/-! ### State.freeSlots -/

@[simp] theorem State.freeSlots_pending (s : State) (p : KeySlot → Bool) : (s.freeSlots p).pending = s.pending := rfl
@[simp] theorem State.freeSlots_resetHeld (s : State) (p : KeySlot → Bool) : (s.freeSlots p).resetHeld = s.resetHeld := rfl
@[simp] theorem State.freeSlots_inputA (s : State) (p : KeySlot → Bool) : (s.freeSlots p).inputA = s.inputA := rfl
@[simp] theorem State.freeSlots_inputB (s : State) (p : KeySlot → Bool) : (s.freeSlots p).inputB = s.inputB := rfl
@[simp] theorem State.freeSlots_keySections (s : State) (p : KeySlot → Bool) : (s.freeSlots p).keySections = s.keySections := rfl
@[simp] theorem State.freeSlots_grantSections (s : State) (p : KeySlot → Bool) : (s.freeSlots p).grantSections = s.grantSections := rfl
@[simp] theorem State.freeSlots_timeSections (s : State) (p : KeySlot → Bool) : (s.freeSlots p).timeSections = s.timeSections := rfl
@[simp] theorem State.freeSlots_guideSections (s : State) (p : KeySlot → Bool) : (s.freeSlots p).guideSections = s.guideSections := rfl
@[simp] theorem State.freeSlots_services (s : State) (p : KeySlot → Bool) : (s.freeSlots p).services = s.services := rfl
@[simp] theorem State.freeSlots_lanes (s : State) (p : KeySlot → Bool) : (s.freeSlots p).lanes = s.lanes := rfl
@[simp] theorem State.freeSlots_surveys (s : State) (p : KeySlot → Bool) : (s.freeSlots p).surveys = s.surveys := rfl
@[simp] theorem State.freeSlots_voteDepth (s : State) (p : KeySlot → Bool) : (s.freeSlots p).voteDepth = s.voteDepth := rfl
@[simp] theorem State.freeSlots_entitlement (s : State) (p : KeySlot → Bool) : (s.freeSlots p).entitlement = s.entitlement := rfl
@[simp] theorem State.freeSlots_unitAddress (s : State) (p : KeySlot → Bool) : (s.freeSlots p).unitAddress = s.unitAddress := rfl
@[simp] theorem State.freeSlots_clock (s : State) (p : KeySlot → Bool) : (s.freeSlots p).clock = s.clock := rfl
@[simp] theorem State.freeSlots_tickPhase (s : State) (p : KeySlot → Bool) : (s.freeSlots p).tickPhase = s.tickPhase := rfl
@[simp] theorem State.freeSlots_secondTaken (s : State) (p : KeySlot → Bool) : (s.freeSlots p).secondTaken = s.secondTaken := rfl
@[simp] theorem State.freeSlots_guide (s : State) (p : KeySlot → Bool) : (s.freeSlots p).guide = s.guide := rfl
@[simp] theorem State.freeSlots_timers (s : State) (p : KeySlot → Bool) : (s.freeSlots p).timers = s.timers := rfl
@[simp] theorem State.freeSlots_profiles (s : State) (p : KeySlot → Bool) : (s.freeSlots p).profiles = s.profiles := rfl
@[simp] theorem State.freeSlots_arbiters (s : State) (p : KeySlot → Bool) : (s.freeSlots p).arbiters = s.arbiters := rfl
@[simp] theorem State.freeSlots_notices (s : State) (p : KeySlot → Bool) : (s.freeSlots p).notices = s.notices := rfl
@[simp] theorem State.freeSlots_returnQueue (s : State) (p : KeySlot → Bool) : (s.freeSlots p).returnQueue = s.returnQueue := rfl
@[simp] theorem State.freeSlots_returnCount (s : State) (p : KeySlot → Bool) : (s.freeSlots p).returnCount = s.returnCount := rfl
@[simp] theorem State.freeSlots_returnPort (s : State) (p : KeySlot → Bool) : (s.freeSlots p).returnPort = s.returnPort := rfl
@[simp] theorem State.freeSlots_decoders (s : State) (p : KeySlot → Bool) : (s.freeSlots p).decoders = s.decoders := rfl
@[simp] theorem State.freeSlots_recorder (s : State) (p : KeySlot → Bool) : (s.freeSlots p).recorder = s.recorder := rfl
@[simp] theorem State.freeSlots_lastGranted (s : State) (p : KeySlot → Bool) : (s.freeSlots p).lastGranted = s.lastGranted := rfl
@[simp] theorem State.freeSlots_decoderReady (s : State) (p : KeySlot → Bool) : (s.freeSlots p).decoderReady = s.decoderReady := rfl
@[simp] theorem State.freeSlots_recorderReady (s : State) (p : KeySlot → Bool) : (s.freeSlots p).recorderReady = s.recorderReady := rfl
@[simp] theorem State.freeSlots_returnReady (s : State) (p : KeySlot → Bool) : (s.freeSlots p).returnReady = s.returnReady := rfl
@[simp] theorem State.freeSlots_draws (s : State) (p : KeySlot → Bool) : (s.freeSlots p).draws = s.draws := rfl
════
- **Task directions**: Copy out the range of lines above starting at the line with "s.clock := rfl" and ending at the line with "s.returnReady := rfl", exactly and including both.

- **Task result**:
@[simp] theorem State.freeSlots_clock (s : State) (p : KeySlot → Bool) : (s.freeSlots p).clock = s.clock := rfl
@[simp] theorem State.freeSlots_tickPhase (s : State) (p : KeySlot → Bool) : (s.freeSlots p).tickPhase = s.tickPhase := rfl
@[simp] theorem State.freeSlots_secondTaken (s : State) (p : KeySlot → Bool) : (s.freeSlots p).secondTaken = s.secondTaken := rfl
@[simp] theorem State.freeSlots_guide (s : State) (p : KeySlot → Bool) : (s.freeSlots p).guide = s.guide := rfl
@[simp] theorem State.freeSlots_timers (s : State) (p : KeySlot → Bool) : (s.freeSlots p).timers = s.timers := rfl
@[simp] theorem State.freeSlots_profiles (s : State) (p : KeySlot → Bool) : (s.freeSlots p).profiles = s.profiles := rfl
@[simp] theorem State.freeSlots_arbiters (s : State) (p : KeySlot → Bool) : (s.freeSlots p).arbiters = s.arbiters := rfl
@[simp] theorem State.freeSlots_notices (s : State) (p : KeySlot → Bool) : (s.freeSlots p).notices = s.notices := rfl
@[simp] theorem State.freeSlots_returnQueue (s : State) (p : KeySlot → Bool) : (s.freeSlots p).returnQueue = s.returnQueue := rfl
@[simp] theorem State.freeSlots_returnCount (s : State) (p : KeySlot → Bool) : (s.freeSlots p).returnCount = s.returnCount := rfl
@[simp] theorem State.freeSlots_returnPort (s : State) (p : KeySlot → Bool) : (s.freeSlots p).returnPort = s.returnPort := rfl
@[simp] theorem State.freeSlots_decoders (s : State) (p : KeySlot → Bool) : (s.freeSlots p).decoders = s.decoders := rfl
@[simp] theorem State.freeSlots_recorder (s : State) (p : KeySlot → Bool) : (s.freeSlots p).recorder = s.recorder := rfl
@[simp] theorem State.freeSlots_lastGranted (s : State) (p : KeySlot → Bool) : (s.freeSlots p).lastGranted = s.lastGranted := rfl
@[simp] theorem State.freeSlots_decoderReady (s : State) (p : KeySlot → Bool) : (s.freeSlots p).decoderReady = s.decoderReady := rfl
@[simp] theorem State.freeSlots_recorderReady (s : State) (p : KeySlot → Bool) : (s.freeSlots p).recorderReady = s.recorderReady := rfl
@[simp] theorem State.freeSlots_returnReady (s : State) (p : KeySlot → Bool) : (s.freeSlots p).returnReady = s.returnReady := rfl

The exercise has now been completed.